New Global Recommendations Aim to End Deaths from Postpartum Hemorrhage
Posted on 13 Oct 2025
Postpartum hemorrhage (PPH), defined as excessive bleeding after childbirth, remains the world’s leading cause of maternal mortality, responsible for nearly 45,000 deaths each year. Affecting millions of women globally, it can lead to serious health consequences, including organ damage, hysterectomies, and psychological trauma, even when not fatal. Early detection and rapid treatment are critical, but delayed diagnosis and limited resources often make timely care difficult. New global recommendations now aim to prevent these deaths through faster intervention and improved clinical readiness.
The World Health Organization (WHO, Geneva, Switzerland; www.who.int), in association with the International Federation of Gynecology and Obstetrics (FIGO) and the International Confederation of Midwives (ICM), has released new evidence-based guidelines redefining how PPH is prevented, diagnosed, and managed. The recommendations draw from the largest study to date on postpartum bleeding, published in The Lancet, and introduce updated diagnostic criteria for earlier intervention. Clinicians are now advised to act when blood loss reaches 300 mL accompanied by abnormal vital signs, instead of waiting for the traditional 500 mL threshold.
The new guidelines call for the use of calibrated drapes, simple measurement tools that collect and quantify blood loss to enable rapid detection. Once PPH is diagnosed, health workers are urged to deploy the MOTIVE bundle, which includes uterine Massage, Oxytocic drugs, Tranexamic acid (TXA), Intravenous fluids, Vaginal and genital tract Examination, with escalation to surgery or transfusion if bleeding persists. These practical, standardized actions are designed to support effective responses in low-resource and high-stress healthcare settings.
The recommendations also highlight the importance of prevention through maternal health care. Addressing anemia before and during pregnancy is critical, with daily iron and folate supplements or intravenous iron therapy recommended when oral treatments fail. Preventive measures such as perineal massage and the use of uterotonic drugs like oxytocin or heat-stable carbetocin are advised during labor, with misoprostol reserved for use when other options are unavailable.

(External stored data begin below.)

-- ==== Sys2Proof/Machine/Capability.lean ====
section
/-! DEFINITION. The capability table (R383, R384) and the partition view (R381) as software reads
them. -/

namespace Sys2Proof.Machine

/-- Where the region of image `i` of a slot begins, and its size (R467). -/
def imageBase (slot i : Nat) : Nat :=
  slot * 0x6000000 + [0, 0x100000, 0x500000, 0xD00000, 0x1D00000, 0x2500000, 0x2D00000].getD i 0
def imageRoom (i : Nat) : Nat := [0, 4, 8, 16, 8, 8, 51].getD i 0 * 2 ^ 20

/-- Bytes of the flash (R460); an erased byte reads 0xFF. -/
def State.flashRead (s : State) (a n : Nat) : List Byte := memRead flashErased s.mem.flash a n

/-- The header of an image (R468). -/
def State.imageHeader (s : State) (slot i : Nat) : Nat := ofLe (s.flashRead (imageBase slot i) 128)

/-- An image of a slot: its interface revision, security version and length. -/
def State.imageAt (s : State) (slot i : Nat) : Image :=
  match s.fw.factory.find? (fun e => e.1 == slot * 8 + i) with
  | some e => e.2
  | none =>
    let h := s.imageHeader slot i
    ⟨fld h 32 16, fld h 20 6, 224 + fld h 160 32⟩

/-- The image of a number in the running slot. -/
def State.image (s : State) (i : Nat) : Image := s.imageAt (s.reg kActiveSlot) i

/-- HOST_IF_REV and SEQ_IF_REV (R468): the interface revisions of images 3 and 6. -/
def State.hostIfRev (s : State) : Nat := (s.image 3).version
def State.seqIfRev (s : State) : Nat := (s.image 6).version

/-- The width of a cluster in force (R113, R114). -/
def State.clusterWidth (s : State) (c : Nat) : Nat := s.reg (kClusterWidth (c / 128) (c % 128 + 1))

/-- Clusters in service: those whose width is not 0 (R114). -/
def State.clustersInService (s : State) : Nat :=
  ((List.range 512).filter (fun c => s.clusterWidth c != 0)).length

/-- The fields of the capability table but CAP_GEN, as (lowest bit, value) (R383). -/
def State.capFields (s : State) : List (Nat × Nat) :=
  let inService := fun (base : Nat) => ofBits ((List.range 16).filter (fun u => !s.tier.outOfService.contains (base + u)))
  [(32, 1), (48, s.hostIfRev), (64, s.seqIfRev), (80, s.reg kModuleId), (96, s.clustersInService),
    (112, s.reg kFullWidthClusters), (128, s.reg kActiveColumns), (160, inService 0), (176, inService 16),
    (192, ofBits ((List.range 16).filter (fun n => !(s.fabric.ports.any (fun e => e.1 == n && e.2.failed))))),
    (208, 8), (216, s.reg kLcState), (224, s.reg kColmapGen),
    (256, ((List.range 16).map s.populatedBytes).sum),
    (320, ((List.range 16).map (fun u => s.populatedBytes (16 + u))).sum), (384, 1048576)]

/-- The table as one number; its 128 bytes are little-endian. -/
def State.capability (s : State) : Nat :=
  s.capFields.foldl (fun a f => a + f.2 * 2 ^ f.1) (s.reg kCapGen)

/-- CAP_GEN follows a change of any other field (R384): it rises, skipping 0, with event
0x0A01_0005. -/
def State.capFollow (s old : State) : State :=
  if s.capFields = old.capFields then s
  else
    let g := s.reg kCapGen
    (s.setReg kCapGen (if g = 0xFFFFFFFF then 1 else g + 1)).event 0x0A010005 0 0

/-- A change of the machine with what it does to the capability table. -/
def State.withCap (s : State) (f : State → State) : State := (f s).capFollow s

/-- A partition's view as its bytes are read (R381): the state and generation that the copies of R347
hold, the recovery epoch, and the sticky access error. -/
def State.viewWord (s : State) (i : Nat) : Nat :=
  let v := s.view i
  let epoch := s.epochOf i
  v.state + v.gen * 2 ^ 32 + epoch * 2 ^ 64 + b2n v.err * 2 ^ 96 + v.reason * 2 ^ 112 + v.offset * 2 ^ 128

end Sys2Proof.Machine
end

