-- ==== Sys2Proof/Machine/Beacon.lean ====
section
/-! DEFINITION. Alignment to the gust beacon (R74 to R76, R259): roots, beacons and their parent, echoes,
holdover and UNALIGNED. -/

namespace Sys2Proof.Machine

/-- BEACON_ROOT_WRITE (R75): the state follows the root named. -/
def execBeaconRootWrite (r : Requester) (v : BitVec 16) (s : State) : Host.Outcome State Fault Refusal :=
  .next (s.write r 0x2001 0x01 2 false (fun s => (0, (s.setReg kBeaconRoot v.toNat).rootSet))).2

/-- This module is the beacon root (R75). -/
def State.isRoot (s : State) : Bool := s.reg kBeaconRoot != 0xFFFF && s.reg kBeaconRoot == s.reg kModuleId

/-- The ports that are UP. -/
def State.portsUp (s : State) : List Nat := (List.range 16).filter (fun n => s.reg (kPortState n) == 3)

/-- A timing message on every UP port, but for `skip`. -/
def State.spread (s : State) (skip : Option Nat) (m : Nat) : State :=
  (s.portsUp.filter (fun n => skip != some n)).foldl (fun t n => t.sendTiming n m) s

/-- BEACON_SEND (R259): the root sends its domain time every 100 µs, on every UP port. -/
def execBeaconSend (t : Nat) (s : State) : Host.Outcome State Fault Refusal :=
  let s := s.tick t
  let a := s.fabric.align
  if s.isRoot = false ∨ s.now < a.lastBeacon + 100000 then .next s
  else
    let s := { s with fabric := { s.fabric with align := { a with lastBeacon := s.now } } }
    .next (s.spread none (mkTiming 1 1 (s.reg kModuleId % 2 ^ 14) 0 s.now 0 0))

def State.setAlign (s : State) (a : Align) : State := { s with fabric := { s.fabric with align := a } }

/-- The module enters UNALIGNED (R75, R76): its partitions of jobs with hops abort their gust, and take part again only
through a rejoin. -/
def State.unaligned (s : State) : State :=
  let s := ((s.setReg kAlignState 3).setAlign { s.fabric.align with inRow := 0, outRow := 0 }).event 0x01030015 0 0
  let ps := parts8.filter (fun p => s.reg (kJobHops p) != 0 && (s.grid p).inGust)
  ps.foldl (fun s p => s.setJob p { s.job p with away := true }) (s.faultParts ps 0x1603)

/-- The parent of R259 after a beacon: none yet or none UP is replaced at once, else another port is
taken after three beacons that favour it. Answers the parent. -/
def State.chooseParent (s : State) (n hops : Nat) : Nat × State :=
  let a := s.fabric.align
  let heard := (tabSet a.heard n hops).filter (fun e => s.reg (kPortState e.1) == 3)
  let best := (heard.foldl (fun (b : Nat × Nat) e => if e.2 < b.2 then e else b) (n, hops + 16)).1
  let old := s.reg kBeaconParentPort
  let gone := decide (16 ≤ old) || s.reg (kPortState old) != 3
  let favour := if gone ∨ best = old then 0 else a.favour + 1
  let take := gone || decide (3 ≤ favour)
  let s := s.setAlign { a with heard := heard, favour := if take then 0 else favour }
  if take then (best, s.setReg kBeaconParentPort best) else (old, s)

/-- The alignment state after a parent's beacon with error `e` (R75). -/
def State.alignStep (s : State) (e : Int) : State :=
  let a := s.fabric.align
  let good := decide (e.natAbs ≤ 40)
  let s := s.setReg kAlignErrNs (unsgn 32 e)
  let s := s.setAlign { a with inRow := if good then a.inRow + 1 else 0
                               outRow := if good then 0 else a.outRow + 1, lastSeen := s.now }
  let s := if good then s else s.event 0x01020014 0 (unsgn 32 e)
  let st := s.reg kAlignState
  let a := s.fabric.align
  if st = 1 ∨ st = 2 then
    if 3 ≤ a.outRow then s.unaligned else if good then s.setReg kAlignState 1 else s
  else if 16 ≤ a.inRow then s.setReg kAlignState 1 else s

/-- The gust timer is steered by at most 2 ns (R74). -/
def State.steer (s : State) (e : Int) : State :=
  { s with now := if 0 < e then s.now - min 2 e.natAbs else s.now + min 2 e.natAbs }

/-- A beacon of the root on port `n` (R74, R259). -/
def State.beaconIn (s : State) (n m : Nat) : State :=
  let hops := fld m 4 4
  let r := s.chooseParent n hops
  let s := r.2
  if r.1 ≠ n then s
  else
    let t := fld m 64 64 + (s.port n).delay
    let e := (s.now : Int) - t
    let s := ((s.setReg kBeaconHops hops).alignStep e).steer e
    if 6 ≤ hops then s
    else s.spread (some n) (mkTiming 1 (hops + 1) (fld m 8 14) 0 t 0 0)

/-- BEACON (R74). -/
def execBeacon (n : Fin 16) (m : BitVec 256) (t : Nat) (s : State) : Host.Outcome State Fault Refusal :=
  let s := s.tick t
  let m := m.toNat
  .next (if s.reg (kPortState n.val) ≠ 3 ∨ fld m 0 4 ≠ 1 ∨ s.reg kBeaconRoot = 0xFFFF ∨
      fld m 8 14 ≠ s.reg kBeaconRoot ∨ s.isRoot then s
    else s.beaconIn n.val m)

/-- BEACON_LOSS (R75): no beacon for 300 µs is holdover, none for HOLDOVER_LIMIT_US is UNALIGNED. -/
def execBeaconLoss (t : Nat) (s : State) : Host.Outcome State Fault Refusal :=
  let s := s.tick t
  let a := s.fabric.align
  let st := s.reg kAlignState
  .next (if s.isRoot then s
    else if (st = 1 ∨ st = 2) ∧ a.lastSeen + s.reg kHoldoverLimitUs * 1000 ≤ s.now then s.unaligned
    else if st = 1 ∧ a.lastSeen + 300000 ≤ s.now then s.setReg kAlignState 2
    else s)

/-! ### Echoes (R259) -/

/-- ECHO_TIMER (R259): every 100 µs each port that is UP sends an echo request; its send time is kept. -/
def execEchoTimer (t : Nat) (s : State) : Host.Outcome State Fault Refusal :=
  let s := s.tick t
  let a := s.fabric.align
  if s.now < a.lastEcho + 100000 then .next s
  else
    let s := s.setAlign { a with lastEcho := s.now }
    let m := mkTiming 2 0 (s.reg kModuleId % 2 ^ 14) 0 s.now 0 0
    .next (s.portsUp.foldl (fun s n => (s.setPort n { s.port n with echoSent := some s.now }).sendTiming n m) s)

/-- ECHO_REQUEST (R259): answered at once, with its receive and send times. -/
def execEchoRequest (n : Fin 16) (m : BitVec 256) (t : Nat) (s : State) : Host.Outcome State Fault Refusal :=
  let s := s.tick t
  .next (if s.reg (kPortState n.val) ≠ 3 ∨ fld m.toNat 0 4 ≠ 2 then s
    else s.sendTiming n.val (mkTiming 3 0 (s.reg kModuleId % 2 ^ 14) 0 s.now s.now 0))

/-- ECHO_RESPONSE (R259): the one-way delay is half of what the round trip took outside the peer. -/
def execEchoResponse (n : Fin 16) (m : BitVec 256) (t : Nat) (s : State) : Host.Outcome State Fault Refusal :=
  let s := s.tick t
  let m := m.toNat
  let x := s.port n.val
  match x.echoSent with
  | none => .next s
  | some t1 =>
    .next (if s.reg (kPortState n.val) ≠ 3 ∨ fld m 0 4 ≠ 3 then s
      else s.setPort n.val { x with echoSent := none,
                                    delay := ((s.now - t1) - (fld m 128 64 - fld m 64 64)) / 2 })

end Sys2Proof.Machine
end

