-- ==== Sys2Proof/Machine/Jobs.lean ====
section
/-! DEFINITION. The job services' part in a step: snapshot triggers (R308, R309), the opening and the
end of a step (R69, R307, R316), and the charter's policies (R292, R298, R336). -/

namespace Sys2Proof.Machine

/-- The fence of an entry by its handle; 0 names none. -/
def State.latchOr (s : State) (h r : Nat) : State := if h = 0 then s else s.latch h r false

/-! ### Snapshot triggers (R308, R309) -/

/-- A trigger waits for the end of a drain or a load, and the wait counts (R309). -/
def State.deferTrigger (s : State) (p src : Nat) : State :=
  let j := s.job p
  ((s.setJob p { j with snapDeferred := setBit j.snapDeferred src, snapArmed := false }).bumpReg (kCkptDeferred p) 1).event
    0x09010009 0 p

/-- Trigger `src` of R308 (0 the steps, 1 the period, 2 CKPT_NOW) arms, or waits while a drain or a load runs (R309,
R325). One of the first two that waits already does not arm again; each write of CKPT_NOW does. -/
def State.armTrigger (s : State) (p src : Nat) : State :=
  let j := s.job p
  let st := s.reg (kCkptState p)
  if 3 ≤ st then (if bit j.snapDeferred src && src != 2 then s else s.deferTrigger p src)
  else
    let s := s.setJob p { j with snapArmed := true }
    if st = 0 then s.setReg (kCkptState p) 1 else s

/-- CKPT_EVERY_STEPS steps have ended since the last snapshot step. -/
def State.stepsDue (s : State) (p : Nat) : Bool :=
  s.reg (kCkptEverySteps p) != 0 && decide (s.reg (kCkptEverySteps p) ≤ (s.job p).stepsSince)

/-- CKPT_PERIOD_S seconds have passed since it. -/
def State.periodDue (s : State) (p : Nat) : Bool :=
  s.reg (kCkptPeriodS p) != 0 && decide ((s.job p).snapTime + s.reg (kCkptPeriodS p) * nsPerS ≤ s.now)

/-- A drain or a load has ended: CKPT_STATE is idle, and a trigger that waited arms. -/
def State.ckptIdle (s : State) (p : Nat) : State :=
  let j := s.job p
  let armed := j.snapArmed || j.snapDeferred != 0
  let s := s.setReg (kCkptState p) (b2n armed)
  s.setJob p { j with snapDeferred := 0, snapArmed := armed, loading := false }

/-! ### Policies (R292, R298, R336) -/

/-- A teardown of a running gust's partition takes effect at the next start boundary, where the job pauses
(R344). -/
def State.stopLater (s : State) (p : Nat) : State :=
  (s.setPart p { s.part p with stopping := true }).pauseRequest p

/-- The reason with which a hold for CLIP_FLAG is recorded: the spec gives none (log entry 15). -/
def clipReason : Reason := mkReason 8 2 (Config.clipHold % 256)

/-- The charter's action on CLIP_FLAG. -/
def State.clipPolicy (s : State) (p : Nat) : State :=
  match (s.part p).charter with
  | none => s
  | some c =>
    if c.clip = 1 then
      let s := s.faultPart p clipReason
      s.setJob p { s.job p with restoring := true }
    else if c.clip = 2 then s.stopLater p
    else s

/-- The reason of a fence latched under R298 or R317 that holds the job services back; 0 for none. -/
def State.badStep (s : State) (p : Nat) : Reason :=
  let of := fun (h : Nat) (codes : List Nat) => match s.fence? h with
    | some f => if f.err ∧ codes.contains f.reason then f.reason else 0
    | none => 0
  let u := of (s.reg (kUpdFence p)) [0x8502, 0x8103]
  if u ≠ 0 then u else of (s.reg (kCkptFence p)) [0x9502]

/-- The charter's action on such a fence; without a charter the job is held. -/
def State.badPolicy (s : State) (p : Nat) (r : Reason) : State :=
  let b := match (s.part p).charter with
    | some c => c.badStep
    | none => 1
  if b = 2 then s.stopLater p
  else
    let s := s.faultPart p r
    if b = 0 then s.setJob p { s.job p with restoring := true } else s

/-! ### Steps (R69, R307, R308, R316) -/

/-- The gust kind of the next step (R307): `snap` for a snapshot step. -/
def Job.kind (j : Job) (snap : Bool) : Nat :=
  if j.restoring then 5
  else if j.rejoining then 6
  else if j.recovery then 2
  else if j.standIns.isEmpty then b2n snap
  else 3 + b2n snap

/-- The fence of the step's shard reads has signalled, or reports its error (R69). -/
def State.ingestReady (s : State) (j : Job) : Bool :=
  j.ingestStep == 0 ||
    (match s.fence? j.ingestFence with
      | some f => f.err || decide ((j.opened + 1) * j.ingestStep ≤ f.value)
      | none => false)

/-- A snapshot step opens (R308, R316): CKPT_SEQ rises, and its COPY entries capture the step before. -/
def State.openSnapshot (s : State) (p : Nat) : State :=
  let j := s.job p
  ((s.setJob p { j with snapArmed := false, snapStep := s.reg (kUpdStep p) - 1, snapNorm := none
                        stepsSince := 0, snapTime := s.now, shards := [] }).bumpReg (kCkptSeq p) 1).setReg
    (kCkptState p) 2

/-- A due step opens at a start boundary, unless its shard data or a latched fence holds it back;
`false` when it did not open. Without a job there are no steps to open; a rejoin holds the boundary that would open
the next step until the job pauses for it (R324). -/
def State.openStep (s : State) (p : Nat) : Bool × State :=
  let j := s.job p
  let g := s.grid p
  if j.submitted = false ∨ g.stepDue = false then (true, s)
  else if j.rejoin.isSome then (false, s)
  else
    let bad := if j.restoring then 0 else s.badStep p
    if bad ≠ 0 then (false, s.badPolicy p bad)
    else if s.ingestReady j = false ∧ j.kind false ≠ 2 ∧ j.kind false < 5 then
      let s := s.bumpReg (kIngestSlips p) 1
      let s := if g.ingest then s else s.event 0x01010018 0 p
      (false, s.setGrid p { g with ingest := true })
    else
      let s := if s.stepsDue p then s.armTrigger p 0 else s
      let s := if s.periodDue p then s.armTrigger p 1 else s
      let j := s.job p
      let k := j.kind j.snapArmed
      let s := s.setReg (kGustKind p) k
      let s := if k = 1 ∨ k = 4 then s.openSnapshot p else s
      let s := s.setJob p { s.job p with opened := (s.job p).opened + (if k ≠ 2 ∧ k < 5 then 1 else 0) }
      (true, s.setGrid p { g with stepDue := false, ingest := false })

/-- A snapshot step is complete (R327): the drain begins, if it has a rate. A trigger that armed in the step waits for
the drain from here on (R309). -/
def State.endSnapshot (s : State) (p : Nat) : State :=
  if s.reg (kCkptState p) = 2 then
    let s := s.event 0x09000001 0 p
    if s.reg (kDrainBpu p) = 0 then s.ckptIdle p
    else
      let s := s.setReg (kCkptState p) 3
      if (s.job p).snapArmed then s.deferTrigger p 2 else s
  else s

/-- The end of a step (R403): JOB_FENCE advances, and the next step is due. A rejoin that waits for it pauses the job
(R324). -/
def State.stepEnded (s : State) (p : Nat) : State :=
  let s := (s.jobFences p).foldl (fun t h => t.signal h 1) s
  let j := s.job p
  let s := if j.recovery then
      ({ s with freeCount := s.freeCount + 1 }).bumpReg (kLayersSkipped p) (Config.layersSkipped s.freeCount)
    else s
  let s := (s.setJob p { j with stepsSince := j.stepsSince + 1, recovery := false }).endSnapshot p
  let s := s.setGrid p { s.grid p with stepDue := true }
  if j.rejoin.isSome then s.pauseRequest p else s

end Sys2Proof.Machine
end

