/-- An update entry of the partition, its UOP as its command says unless reserved: refused under R300, or
run. ADAMW and INIT write their chunks as the time of their bound passes (log entry 32); with PARAMS 0 they are
complete at issue. -/
def State.updEntry (uop a d p : Nat) (s : State) : State :=
  let x := updDesc d
  let x := if x.uop ≤ 4 then { x with uop := uop } else x
  let usesRec := x.uop = 0 ∨ x.uop = 2
  let rr := if usesRec ∧ s.inNear p a then s.commitRecord p x else (0, s)
  let c := rr.2.updCheck p a rr.1 x
  if c ≠ 0 then rr.2.refuseEntry p (kUpdateRefusal p) 0x08030001 c
  else
    let s := rr.2
    let signal := if x.signal then s.reg (kUpdFence p) else 0
    let run := fun (ns : Nat) (w : Option EngineWork) =>
      s.runEntry ⟨p, updUnit, engineUnit, s.now, ns * s.fCore p / 1000, [], none, none, 0, signal, none, w⟩
    match x.uop with
    | 2 => (run 1000 none).foldNorm p rr.1
    | 3 => (run 1000 none).closeNorm p
    | 4 => (run 1000 none).endNorm p
    | o =>
      let first := s.firstChunk p x
      if ceilDiv x.params 256 ≤ first then (s.bumpReg (kEmptyUpdates p) 1).signalOr signal 1
      else
        let bound := s.updBound p { x with params := x.params - 256 * first }
        run bound (some ⟨a, d, o, rr.1, first, first, ceilDiv x.params 256, bound, false, false⟩)

/-- The next chunk of the running ADAMW or INIT entry. -/
def State.updChunk (s : State) (p : Nat) (w : EngineWork) : State :=
  let x := { updDesc w.desc with uop := w.op }
  let w' := { w with done := w.done + 1 }
  let r := if w.op = 0 then s.adamChunk p x w' w.done else s.initChunk p x w' w.done
  r.2.setWork p updUnit r.1

/-- An entry of the update plan; one that reads lines of an open tile window waits for them (R275). -/
def State.issueUpd (s : State) (p uop a d : Nat) (entry : Instr) : State :=
  let x := updDesc d
  s.issue p updUnit engineUnit a (uop == 0 && s.windowPends p x.grad (ceilDiv (4 * x.params) 64)) entry
    (State.updEntry uop a d p)

/-- ADAMW (R297). -/
def execAdamw (p : Fin 8) (a : BitVec 64) (d : Desc) (s : State) : Host.Outcome State Fault Refusal :=
  .next (s.issueUpd p.val 0 a.toNat d.toNat (.adamw p a d))
/-- INIT (R297). -/
def execInitW (p : Fin 8) (a : BitVec 64) (d : Desc) (s : State) : Host.Outcome State Fault Refusal :=
  .next (s.issueUpd p.val 1 a.toNat d.toNat (.initW p a d))
/-- FOLD (R290). -/
def execFold (p : Fin 8) (a : BitVec 64) (d : Desc) (s : State) : Host.Outcome State Fault Refusal :=
  .next (s.issueUpd p.val 2 a.toNat d.toNat (.fold p a d))
/-- CLOSE (R292). -/
def execCloseStep (p : Fin 8) (a : BitVec 64) (d : Desc) (s : State) : Host.Outcome State Fault Refusal :=
  .next (s.issueUpd p.val 3 a.toNat d.toNat (.closeStep p a d))
/-- STEP_END (R290). -/
def execStepEnd (p : Fin 8) (a : BitVec 64) (d : Desc) (s : State) : Host.Outcome State Fault Refusal :=
  .next (s.issueUpd p.val 4 a.toNat d.toNat (.stepEnd p a d))

/-! ### Settings (R304, R305) -/

/-- The staged settings of a partition. -/
def updKeys (p : Nat) : List Nat := groupKeys (0x7810 + p)

/-- The ranges of R304 over the staged values. -/
def State.updRangesOk (s : State) (p : Nat) : Bool :=
  let v := fun (k : Nat) => s.stagedReg k
  let fin := fun (k : Nat) => f32isFinite (v k)
  let unit := fun (k : Nat) => f32le 0 (v k) && f32lt (v k) f32One
  decide (v (kClipMode p) ≤ 2) && fin (kMaxNorm p) && f32lt 0 (v (kMaxNorm p)) &&
    f32le 0 (v (kClipHeadroom p)) && f32le (v (kClipHeadroom p)) 0x42C80000 &&
    fin (kLrPeak p) && f32le 0 (v (kLrPeak p)) &&
    f32le 0 (v (kLrMin p)) && f32le (v (kLrMin p)) (v (kLrPeak p)) &&
    decide (v (kLrShape p) ≤ 3) && unit (kBeta1 p) && unit (kBeta2 p) &&
    fin (kAdamEps p) && f32lt 0 (v (kAdamEps p)) &&
    f32le 0 (v (kWeightDecay p)) && f32le (v (kWeightDecay p)) f32One &&
    fin (kNoiseStd p) && decide (1 ≤ v (kUpdFarBpu p)) && decide (v (kUpdFarBpu p) ≤ 4000000)

/-- The checks and commit of UPD_ENABLE (R305). -/
def updOp (p : Nat) (s : State) : Reason × State :=
  let h := s.stagedReg (kUpdFence p)
  let r := firstOf [
    (!s.updRangesOk p, 0x8002),
    (s.reg (kGustEnable p) == 1, 0x8205),
    (!f32le (s.reg (kNoiseFloor p)) (s.stagedReg (kNoiseStd p)), 0x8301),
    (s.checkHandle 8 4 p h != 0, s.checkHandle 8 4 p h)]
  if r ≠ 0 then (r, s.setReg (kUpdateRefusal p) r) else (0, s.commitStaged (updKeys p))

/-- UPD_ENABLE (R305). -/
def execUpdEnable (r : Requester) (p : Fin 8) (s : State) : Host.Outcome State Fault Refusal :=
  .next (s.writeU8 r (0x7810 + p.val) 0x11 true (updOp p.val))

end Sys2Proof.Machine
end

These consolidated guidelines represent a major milestone in the global effort to eliminate PPH-related deaths. They are supported by a set of training and implementation resources developed with partners such as UNFPA. These include simulation-based learning modules, national rollout frameworks, and materials for strengthening emergency obstetric response. Together, they form part of the Global Roadmap to Combat Postpartum Hemorrhage (2023–2030).
“Postpartum hemorrhage is the most dangerous childbirth complication since it can escalate with such alarming speed. While it is not always predictable, deaths are preventable with the right care,” said Dr Jeremy Farrar, Assistant Director-General for Health Promotion and Disease Prevention and Care. “These guidelines are designed to maximize impact where the burden is highest and resources are most limited – helping ensure more women survive childbirth and can return home safely to their families.”